SkyMapper Survey Data

The SkyMapper team has prepared a visits table parquet file that contains that necessary information for running LightCurveLynx (huge thank you to Christopher Onken for their help with this). The data is available at: https://www.mso.anu.edu.au/~onken/SkyMapper/SMSS_DR4.ccd_data2.LightCurveLynx.parquet.

This notebook assumes it has been downloaded and is stored in “/data/obstable/SMSS_DR4.ccd_data2.LightCurveLynx.parquet”.

[2]:
table = pd.read_parquet(
    _LIGHTCURVELYNX_BASE_DATA_DIR / "obstable" / "SMSS_DR4.ccd_data2.LightCurveLynx.parquet"
)
print(f"Loaded table with {len(table)} rows and columns: {table.columns.tolist()}")
table.head()
Loaded table with 12630515 rows and columns: ['image_id', 'ccd', 'ra_deg', 'dec_deg', 'pa_deg', 'filter', 'mjd_midpt', 'exp_time', 'zeropoint', 'zeropoint_stdv', 'sb_mag', 'fwhm', 'elong']
[2]:
image_id ccd ra_deg dec_deg pa_deg filter mjd_midpt exp_time zeropoint zeropoint_stdv sb_mag fwhm elong
0 20180101162801 25 314.32684 -86.77332 300.0 r 58119.686319 30.0 26.979000 0.015 17.893999 2.77 1.109
1 20171215114730 32 310.79913 -88.21006 180.0 g 58102.491516 30.0 27.103001 0.012 21.521999 3.62 1.121
2 20171222125008 29 311.33861 -88.16419 90.0 g 58109.535000 30.0 27.176001 0.011 21.506001 3.34 1.081
3 20171222142830 32 312.05752 -88.24684 180.0 r 58109.603310 30.0 27.054001 0.011 20.941000 2.94 1.070
4 20171223140648 29 310.95270 -88.18184 90.0 v 58110.588241 30.0 24.444000 0.047 22.176001 3.89 1.077

The Skymapper visit table includes pointing information at the CCD level, including:

  • image_id - The ID of the image.

  • ccd - The ID of the CCD in the image.

  • ra_deg - The RA coordinate of the center of the CCD in degrees.

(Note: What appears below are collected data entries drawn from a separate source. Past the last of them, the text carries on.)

/-- DECODE of an LDPC decoder. -/
def State.ldRun (s : State) (e : Nat) (d : List Byte) (lim : Nat) : OpRes × State :=
  let bg := leAt d 32 1
  let z := leAt d 34 2
  let f := leAt d 36 2
  let k := ldpcK bg z
  s.decodeRun e d lim (leAt d 33 1) (ldpcK0 bg z (leAt d 44 4) (leAt d 38 1)) (k - f) (ldpcFill bg z f)
    (fun p => if p + 2 * z < k - f then some (p + 2 * z) else none) fun n _ comb => ldpcDecode bg z f (leAt d 48 1) (leAt d 49 1) n comb

/-- TURBO_DECODE: the systematic stream is the first K_Π positions of w_k. R213 defines no parity check for it: the test is a free bit. -/
def State.turboRun (s : State) (e : Nat) (d : List Byte) (lim : Nat) : OpRes × State :=
  let k := leAt d 32 2
  let f := leAt d 36 2
  let r := turboR k
  let nd := 32 * r - (k + 4)
  let sysAt := fun (p : Nat) =>
    let y := nth 0 subCols (p / r) + 32 * (p % r)
    if p < 32 * r ∧ nd + f ≤ y ∧ y < nd + k then some (y - nd - f) else none
  s.decodeRun e d lim 1 (turboK0 k (leAt d 44 4) (leAt d 38 1)) (k - f) (turboNull k f) sysAt
    fun n synd comb => turboDecode k f (leAt d 48 1) (leAt d 49 1) n synd comb

/-- TBCC_DECODE: the most likely tail-biting path and its CRC; it has no iterations and no soft buffer. Which input belongs to which code
bit, its parity test and the count of changed positions are not stated. -/
def State.tbccRun (s : State) (e : Nat) (d : List Byte) (lim : Nat) : OpRes × State :=
  match s.engRead e (leAt d 56 8) (leAt d 40 4) with
  | (some f, _, s) => (({} : OpRes).fail f, s)
  | (none, inp, s) =>
    let k := leAt d 32 2
    let f := leAt d 36 2
    let n := k - f
    let ls := inp.zipIdx.foldl (fun (o : List Int) b => let p := Config.tbccPlace k b.2 % (3 * k); o.set p (nth 0 o p + llrOf b.1))
      (List.replicate (3 * k) (0 : Int))
    let bits := (tbccDecode ((List.range k).map fun i => [nth 0 ls i, nth 0 ls (k + i), nth 0 ls (2 * k + i)])).drop f
    let crc := crcPass (leAt d 48 1) bits
    let synd := openBit 0x503 d inp (2 ^ 20)
    let strip := if tb (leAt d 52 1) 0 then (crcField (leAt d 48 1) []).1 else 0
    ({ summary := if leAt d 48 1 ≠ 0 ∧ !crc then 2 else 0, units := min lim 1, r0 := bn crc * 256 + bn synd * 512
       r2 := Config.engineNum 0x503 d inp (2 ^ 20 + 1) % (n + 1), out := some (leAt d 80 8, packBits (bits.take (n - strip)), true) }, s)

/-- TURBO_ENCODE: the block with its CRC encoded and rate matched to E bits (R213). -/
def State.turboEncRun (s : State) (e : Nat) (d : List Byte) : OpRes × State :=
  let k := leAt d 32 2
  let f := leAt d 36 2
  let n := k - f - (crcField (leAt d 48 1) []).1
  match s.engRead e (leAt d 56 8) ((n + 7) / 8) with
  | (some x, _, s) => (({} : OpRes).fail x, s)
  | (none, inp, s) =>
    let streams := turboEncode k (List.replicate f false ++ withCrc (leAt d 48 1) ((bitsMsb inp).take n))
    let order := circular (leAt d 44 4) (turboK0 k (leAt d 44 4) (leAt d 38 1)) (turboNull k f)
    let bit := fun (p : Nat) => match turboPlace k p with
      | some (t, i) => nth false (nth [] streams t) i
      | none => false
    let bits := (List.range (leAt d 40 4)).map fun i => bit (nth 0 order (i % order.length))
    ({ units := 1, out := some (leAt d 80 8, packBits bits, false) }, s)

/-- ENCODE of an LDPC encoder (R206, R208): segmentation, CRC24B, encoding, rate matching, interleaving, concatenation and scrambling. A job
stopped after `lim` code blocks has written those. -/
def State.leRun (s : State) (e : Nat) (d : List Byte) (lim : Nat) : OpRes × State :=
  let bg := leAt d 32 1
  let qm := leAt d 33 1
  let b := leAt d 36 4
  let g := leAt d 40 4
  match s.engRead e (leAt d 56 8) ((b + 7) / 8) with
  | (some x, _, s) => (({} : OpRes).fail x, s)
  | (none, inp, s) =>
    let (c, k', z) := segment bg b
    let k := ldpcK bg z
    let n := ldpcN bg z
    let ncb := if leAt d 44 4 = 0 then n else min n (leAt d 44 4)
    let tbits := (bitsMsb inp).take b
    let size := if c = 1 then k' else k' - 24
    let es := blockSizes g (leAt d 34 1) qm c
    let order := circular ncb (ldpcK0 bg z ncb (leAt d 35 1)) (ldpcFill bg z (k - k'))
    let block := fun (r : Nat) =>
      let msg := (tbits.drop (r * size)).take size
      let word := ldpcWord bg z (if c = 1 then msg else withCrc 1 msg)
      bitInterleave qm ((List.range (nth 0 es r)).map fun i => nth false word (nth 0 order (i % order.length)))
    let done := min lim c
    let coded := (List.range done).flatMap block
    let out := if tb (leAt d 52 1) 0 then xorBits coded (goldBits (leAt d 48 4) coded.length) else coded
    let w := s.engWriteN e (leAt d 64 8) (packBits out)
    let res : OpRes := { units := done, r0 := c, r1 := k', r2 := min (8 * w.1) out.length, work := done }
    match w.2.1 with
    | some x => (res.fail x, w.2.2)
    | none => (res, w.2.2)

/-- The output bits of a polar operation, SUMMARY and the result words (R209, R210). Of two segments' paths no one index is stated; nor are
the metric and N of RM_DECODE, which has no polar code, and which of its equally likely messages is put out. -/
def polarResult (op a n : Nat) (d inp : List Byte) : List Bool × OpRes :=
  let ls := inp.map llrOf
  let msg := (bitsMsb inp).take a
  match op with
  | 0x401 =>
    let segs := uciDecode (leAt d 32 1) a ls
    let bits := segs.flatMap (·.bits)
    let pass := segs.all (·.pass)
    let path := match segs with
      | [x] => x.path
      | _ => Config.engineNum op d inp 0 % leAt d 32 1
    (bits.drop (bits.length - a), {
      summary := if pass then 0 else 2, r0 := bn pass + 16 * path
      r1 := (f32.ofInt ((segs.map (·.metric)).sum : Nat)).1, r2 := (segs.map (·.len)).sum })
  | 0x402 =>
    let r := rmDecode a ls
    let m := nth 0 r.1 (Config.engineNum op d inp 0 % r.1.length)
    ((List.range a).map (tb m), {
      summary := if r.2 then 2 else 0, r1 := Config.engineNum op d inp 1 % 2 ^ 32, r2 := Config.engineNum op d inp 2 % 2 ^ 32 })
  | 0x403 => (dciEncode msg (leAt d 40 2) n, { r2 := 2 ^ polarLog (a + 24) n 9 })
  | _ => (pbchEncode msg n, { r2 := 2 ^ polarLog (a + 24) n 9 })

/-- A polar job (R209, R210); it is not divided. -/
def State.pdRun (s : State) (e : Nat) (d : List Byte) : OpRes × State :=
  let op := opKey d
  let a := leAt d 34 2
  let n := leAt d 36 4
  match s.engRead e (leAt d 56 8) (if op ≤ 0x402 then n else (a + 7) / 8) with
  | (some x, _, s) => (({} : OpRes).fail x, s)
  | (none, inp, s) =>
    let r := polarResult op a n d inp
    let res := { r.2 with units := 1, work := 1 }
    match s.engWrite e (leAt d 64 8) (packBits r.1) with
    | (some x, s) => (res.fail x, s)
    | (none, s) => (res, s)

/-- A component of a transform multiplied by PHASE as VCMPY does, if it is given (R169, R170, R217). -/
def phased (ph : Nat) (p : Int × Int) : (Int × Int) × Bool :=
  if ph = 0 then (p, false)
  else
    let m := cmul false p (sx 16 ph, sx 16 (ph / 65536))
    let a := fxSat (fxRound m.1 15) 16
    let b := fxSat (fxRound m.2 15) 16
    ((a.1, b.1), a.2 || b.2)

/-- C16 samples of bytes. -/
def cplxOf (bs : List Byte) : List Cplx :=
  let cs := compsOf bs
  (List.range (cs.length / 2)).map fun i => (nth 0 cs (2 * i), nth 0 cs (2 * i + 1))

/-- One transform (R216 to R218) with its cyclic prefix and PHASE. The mark is e × 2^16 plus the saturations. -/
def State.ftOne (s : State) (e : Nat) (d : List Byte) (t : Nat) : EFail × Nat × State :=
  let op := leAt d 1 1
  let n := leAt d 32 2
  let cp := leAt d 38 2
  let skipIn := if leAt d 37 1 = 2 then cp else 0
  let bfp := decide (leAt d 36 1 = 1)
  match s.engRead e (leAt d 56 8 + t * leAt d 48 4 + 4 * skipIn) (4 * n) with
  | (some f, _, s) => (some f, 0, s)
  | (none, inp, s) =>
    let r := transform (decide (op = 2 ∨ op = 4)) (if bfp then none else some fun i => fld (leAt d 40 4) (2 * i + 1) (2 * i)) (cplxOf inp)
    let ys := r.1.map (phased (leAt d 44 4))
    let sat := r.2.2 + (ys.filter (·.2)).length
    let xs := ys.map (·.1)
    let xs := if leAt d 37 1 = 1 then ((List.range cp).map fun i => nth (0, 0) xs ((i + n * 1024 - cp) % n)) ++ xs else xs
    match s.engWrite e (leAt d 64 8 + t * leAt d 52 4) (bytesOfComps (flat xs)) with
    | (some f, s) => (some f, 0, s)
    | (none, s) =>
      let (f, s) := if bfp then s.engWrite e (leAt d 72 8 + t) [BitVec.ofNat 8 r.2.1] else (none, s)
      (f, r.2.1 * 2 ^ 16 + sat, s)

/-- The transforms of a job, at most `lim` of them. -/
def State.ftRun (s : State) (e : Nat) (d : List Byte) (lim : Nat) : OpRes × State :=
  let r := s.units (min lim (leAt d 34 2)) fun s t => s.ftOne e d t
  let sats := (r.2.2.1.map fun m => m % 2 ^ 16).foldl (· + ·) 0
  let res : OpRes := {
    summary := if sats = 0 then 0 else 1, detail := bn (decide (sats ≠ 0)), units := r.1, work := r.1
    r0 := r.1, r1 := (r.2.2.1.map fun m => m / 2 ^ 16).foldl max 0, r2 := sats }
  match r.2.1 with
  | some f => (res.fail f, r.2.2.2)
  | none => (res, r.2.2.2)

/-- More units than any job has. -/
def noLimit : Nat := 2 ^ 21

/-- An operation stopped after `lim` units. -/
def State.opRun (s : State) (e : Nat) (d : List Byte) (lim : Nat) : OpRes × State :=
  match leAt d 0 1 with
  | 1 => s.aeRun e d lim
  | 2 => s.ldRun e d lim
  | 3 => s.leRun e d lim
  | 4 => s.pdRun e d
  | 5 =>
    match leAt d 1 1 with
    | 1 => s.turboRun e d lim
    | 2 => s.turboEncRun e d
    | _ => s.tbccRun e d lim
  | _ => s.ftRun e d lim

/-! ### A job from its start to its end (R182 to R189) -/

/-- The status record (R185). -/
def statusRecord (e : Nat) (j : EngJob) (elapsed : Nat) : List Byte :=
  leBytes 1 j.summary ++ leBytes 1 j.detail ++ leBytes 2 (min 65535 j.progress) ++ leBytes 4 j.r0 ++ leBytes 8 j.faultAddr ++
    leBytes 4 j.nextHandle ++ leBytes 4 j.r1 ++ leBytes 4 j.r2 ++ leBytes 1 e ++ [0] ++ leBytes 2 (min 65535 elapsed)

/-- PENDING, and every other byte zero. -/
def pendingRecord : List Byte := 0xFF :: List.replicate 31 0

/-- A job whose first read of the descriptor, check or status write has been made: the descriptor to run, or none where the job has ended
before it ran. `none` as job means that no status record can be written. -/
def State.startJobAt (s : State) (e entry arg : Nat) : Option (List Byte) × EngJob × State :=
  let j : EngJob := { EngJob.reset with start := s.cen.clock }
  match s.engRead e entry 128 with
  | (some f, _, s) => (none, { j with ran := true, summary := f.1, faultAddr := f.2 }, s)
  | (none, d, s) =>
    let x := engArg d arg
    let sa := leAt x 8 8
    match engFault (engType e) d x with
    | some o =>
      let ok := decide (leAt d 8 8 < 2 ^ 48 ∧ sa % 32 = 0)
      (none, { j with ran := true, summary := 0x10, detail := o, statusAddr := if ok then sa + 1 else 0 }, s)
    | none =>
      match s.engWrite e sa pendingRecord with
      | (some f, s) => (none, { j with ran := true, summary := if f.1 = memWaits then memWaits else 0x13, faultAddr := sa }, s)
      | (none, s) => (some x, { j with statusAddr := sa + 1, next := if tb (leAt d 2 1) 1 then some (leAt x 16 8) else none }, s)

/-- An operation's result taken into the job. -/
def jobRes (j : EngJob) (r : OpRes) : EngJob :=
  { j with ran := true, summary := r.summary, detail := r.detail, progress := r.units, r0 := r.r0, r1 := r.r1, r2 := r.r2, faultAddr := r.addr, out := if r.summary < 0x10 then r.out else none }

/-- The physical engine that serves a logical one. -/
def State.engPhys (s : State) (e : Nat) : Nat := s.rdF (Reg.rsvEmap e) 7 0
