/-- `TETHER_LINK_SEND`: acknowledgement, credits, what is owed; INIT with ACK_SEQ 0xFFF and full credits during the handshake. -/
def State.linkSend (s : State) (t : Nat) : State :=
  let x := s.tlink t
  if !s.tetherSends t then s
  else
    let ref := x.refused.getD 0
    let ack := if x.up then (x.rxNext + 4095) % 4096 else 0xFFF
    let w := ack + bn (x.nak && x.up) * 4096 + bn (!x.up) * 8192 + bn x.refused.isSome * 16384
    let blk := [0x2D] ++ leBytes 2 w ++ leBytes 2 ((x.wFreed + 4096) % 65536) ++ leBytes 1 ((x.eFreed + 64) % 256) ++ leBytes 2 ref
    ((s.setTlink t { x with nak := false, refused := none, initTx := true }).sendBlocks t blk).handshake t

def execTetherLinkSend (t : Nat) (s : State) : Answer := pcmd (decide (t < 3)) s fun s => s.linkSend t

/-! ### Markers (R351) -/

/-- A MARKER block on lane `phys` of the link, which has block lock: it names the peer's lane and the width. In stage 7 a marker of another
width, or of a lane outside the link, keeps the link there (R326, R351). A BIP-8 mismatch only counts. -/
def State.marker (s : State) (t lane phys width : Nat) (bipOk : Bool) : State :=
  match (s.tetherLanes t)[phys]? with
  | none => s
  | some (g, l) =>
    if (s.lane g l).own < 6 then s
    else
      let n := (s.tetherLanes t).length
      let s := if bipOk then s else s.laneErr g l 1
      if (s.lane g l).own ≠ 7 then s
      else if 4 * 2 ^ width = n ∧ lane < n then
        (s.wrF (Reg.laneStat g l) 27 24 lane).setLane g l { s.lane g l with marked := some lane }
      else s.setLane g l { s.lane g l with marked := none }

def execTetherMarker (t lane phys width : Nat) (bipOk : Bool) (s : State) : Answer :=
  pcmd (decide (t < 3) && decide (phys < 16) && decide (width < 4)) s fun s => s.marker t lane phys width bipOk

/-- The marker of a lane. -/
def markerBlock (l code id : Nat) (bip : BitVec 8) : List Byte :=
  [0x4B] ++ leBytes 1 l ++ leBytes 1 code ++ leBytes 2 id ++ [bip, 0xC3, 0x3C]

/-- The lanes from `i` on get their markers. The BIP-8 covers the bytes of the lane's blocks before scrambling, from the previous marker or
from where the end began to send, both markers outside (DEDUCED, log entry 49); it starts anew. -/
def markerRow (t width code id : Nat) : Nat → Nat → LineSt → LineSt × List Byte × List (Nat × Nat × BitVec 64)
  | 0, _, x => (x, [], [])
  | n + 1, i, x =>
    let b := markerBlock i code id (mget (fun _ => 0) x.bip i)
    let r := lineBlock t width x 2 b
    let q := markerRow t width code id n (i + 1) { r.1 with bip := mput (fun _ => 0) r.1.bip i 0 }
    (q.1, b ++ q.2.1, r.2 :: q.2.2)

  • dec_deg - The Dec coordinate of the center of the CCD in degrees.

  • pa_deg - Position angle of the positive-y-axis, East from North.

  • filter - The string indicating the filter used.

  • mjd_midpt - The time of the middle of the exposure in MJD.

  • exp_time - The exposure time in seconds.

  • zeropoint - The zeropoint in magntidue corresonding to 1 ADU.

  • zeropoint_stdv - The standard deviation of the zeropoint.

  • sb_mag - The sky brightness in magnitude per arcsec^2.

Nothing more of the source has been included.